-- ==== Sys2Proof/Config.lean ====
section
/-! DEFINITION. What an implementation fixes (00_scope.md R6) and the values the spec leaves free. -/
namespace Sys2Proof

/-- The build parameters that `PARAM` reports (R6, R24). They are chosen when the core is built and no step changes them. -/
structure Build where
  /-- `GF_POLY`: the 9-bit reduction polynomial, bit 8 set (R90). -/
  gfPoly : BitVec 9
  /-- `ADDR_W`: the data-memory address width in bits. -/
  addrW : BitVec 6
deriving DecidableEq, Repr

namespace Config

/-- The 16 primitive polynomials of degree 8, the legal values of `GF_POLY` (R91). -/
def legalPolys : List (BitVec 9) :=
  [0x11D, 0x12B, 0x12D, 0x14D, 0x15F, 0x163, 0x165, 0x169, 0x171, 0x187, 0x18D, 0x1A9, 0x1C3, 0x1CF, 0x1E7, 0x1F5]

/-- The default build: `GF_POLY = 0x11D`, `ADDR_W = 20` (R6). -/
def defaultBuild : Build := { gfPoly := 0x11D, addrW := 20 }

/-- `MAXN`: the largest matrix dimension of MAT.MUL and MAT.INV (R6). -/
def maxN : Nat := 256

/-- `NSHARD_MAX`: the largest `k + m` (R6, R7). -/
def nshardMax : Nat := 256

/-- The `ID` register's constant, ASCII "RSC1" (R23). -/
def idWord : Word := 0x52534331

/-- PARAMETER (assumption 17): `CSR_BASE`, the host bus address of CSR offset 0x000 (R6; 93, S14: a parameter). -/
opaque csrBase : Nat

/-- PARAMETER (assumption 17): `DMEM_BASE`, the host bus address of DMEM byte 0 (R6; 93, S14: a parameter). -/
opaque dmemBase : Nat

/-- The size of the CSR window in bytes (R22). -/
def csrBytes : Nat := 4096

/-- FREE VALUE (assumption 1): what a host read sees in a DMEM byte that nothing has written (93, S3: any value).
Applied to `State.freeCtr`, which every such read advances. -/
opaque unwrittenByte : Nat → Byte

/-- FREE VALUE (assumption 2): what the look-up tables hold before INIT fills them (R38, R42; 93, S1: any value). -/
opaque unspecifiedLut : Nat → Byte

/-- FREE VALUE (assumption 3): what an entry of the GEN RAM outside the context's matrix holds (R39, R136; 93, S2:
any value). Applied to `State.freeCtr` and the entry's row and column. -/
opaque unspecifiedGen : Nat → Nat → Nat → Byte

end Config

/-- `MEM_BYTES = 2^ADDR_W` (R6, R50). -/
def Build.memBytes (b : Build) : Nat := 2 ^ b.addrW.toNat

end Sys2Proof
end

AIM OF THE EXERCISE -
Starting at the top of the records, copy every line exactly.

SOLUTION TO THIS TASK -
-- ==== Sys2Proof/Config.lean ====
section
/-! DEFINITION. What an implementation fixes (00_scope.md R6) and the values the spec leaves free. -/
namespace Sys2Proof

/-- The build parameters that `PARAM` reports (R6, R24). They are chosen when the core is built and no step changes them. -/
structure Build where
  /-- `GF_POLY`: the 9-bit reduction polynomial, bit 8 set (R90). -/
  gfPoly : BitVec 9
  /-- `ADDR_W`: the data-memory address width in bits. -/
  addrW : BitVec 6
deriving DecidableEq, Repr

namespace Config

/-- The 16 primitive polynomials of degree 8, the legal values of `GF_POLY` (R91). -/
def legalPolys : List (BitVec 9) :=
  [0x11D, 0x12B, 0x12D, 0x14D, 0x15F, 0x163, 0x165, 0x169, 0x171, 0x187, 0x18D, 0x1A9, 0x1C3, 0x1CF, 0x1E7, 0x1F5]

/-- The default build: `GF_POLY = 0x11D`, `ADDR_W = 20` (R6). -/
def defaultBuild : Build := { gfPoly := 0x11D, addrW := 20 }

/-- `MAXN`: the largest matrix dimension of MAT.MUL and MAT.INV (R6). -/
def maxN : Nat := 256

/-- `NSHARD_MAX`: the largest `k + m` (R6, R7). -/
def nshardMax : Nat := 256

/-- The `ID` register's constant, ASCII "RSC1" (R23). -/
def idWord : Word := 0x52534331

/-- PARAMETER (assumption 17): `CSR_BASE`, the host bus address of CSR offset 0x000 (R6; 93, S14: a parameter). -/
opaque csrBase : Nat

/-- PARAMETER (assumption 17): `DMEM_BASE`, the host bus address of DMEM byte 0 (R6; 93, S14: a parameter). -/
opaque dmemBase : Nat

/-- The size of the CSR window in bytes (R22). -/
def csrBytes : Nat := 4096

/-- FREE VALUE (assumption 1): what a host read sees in a DMEM byte that nothing has written (93, S3: any value).
Applied to `State.freeCtr`, which every such read advances. -/
opaque unwrittenByte : Nat → Byte

/-- FREE VALUE (assumption 2): what the look-up tables hold before INIT fills them (R38, R42; 93, S1: any value). -/
opaque unspecifiedLut : Nat → Byte

/-- FREE VALUE (assumption 3): what an entry of the GEN RAM outside the context's matrix holds (R39, R136; 93, S2:
any value). Applied to `State.freeCtr` and the entry's row and column. -/
opaque unspecifiedGen : Nat → Nat → Nat → Byte

end Config

/-- `MEM_BYTES = 2^ADDR_W` (R6, R50). -/
def Build.memBytes (b : Build) : Nat := 2 ^ b.addrW.toNat

end Sys2Proof
end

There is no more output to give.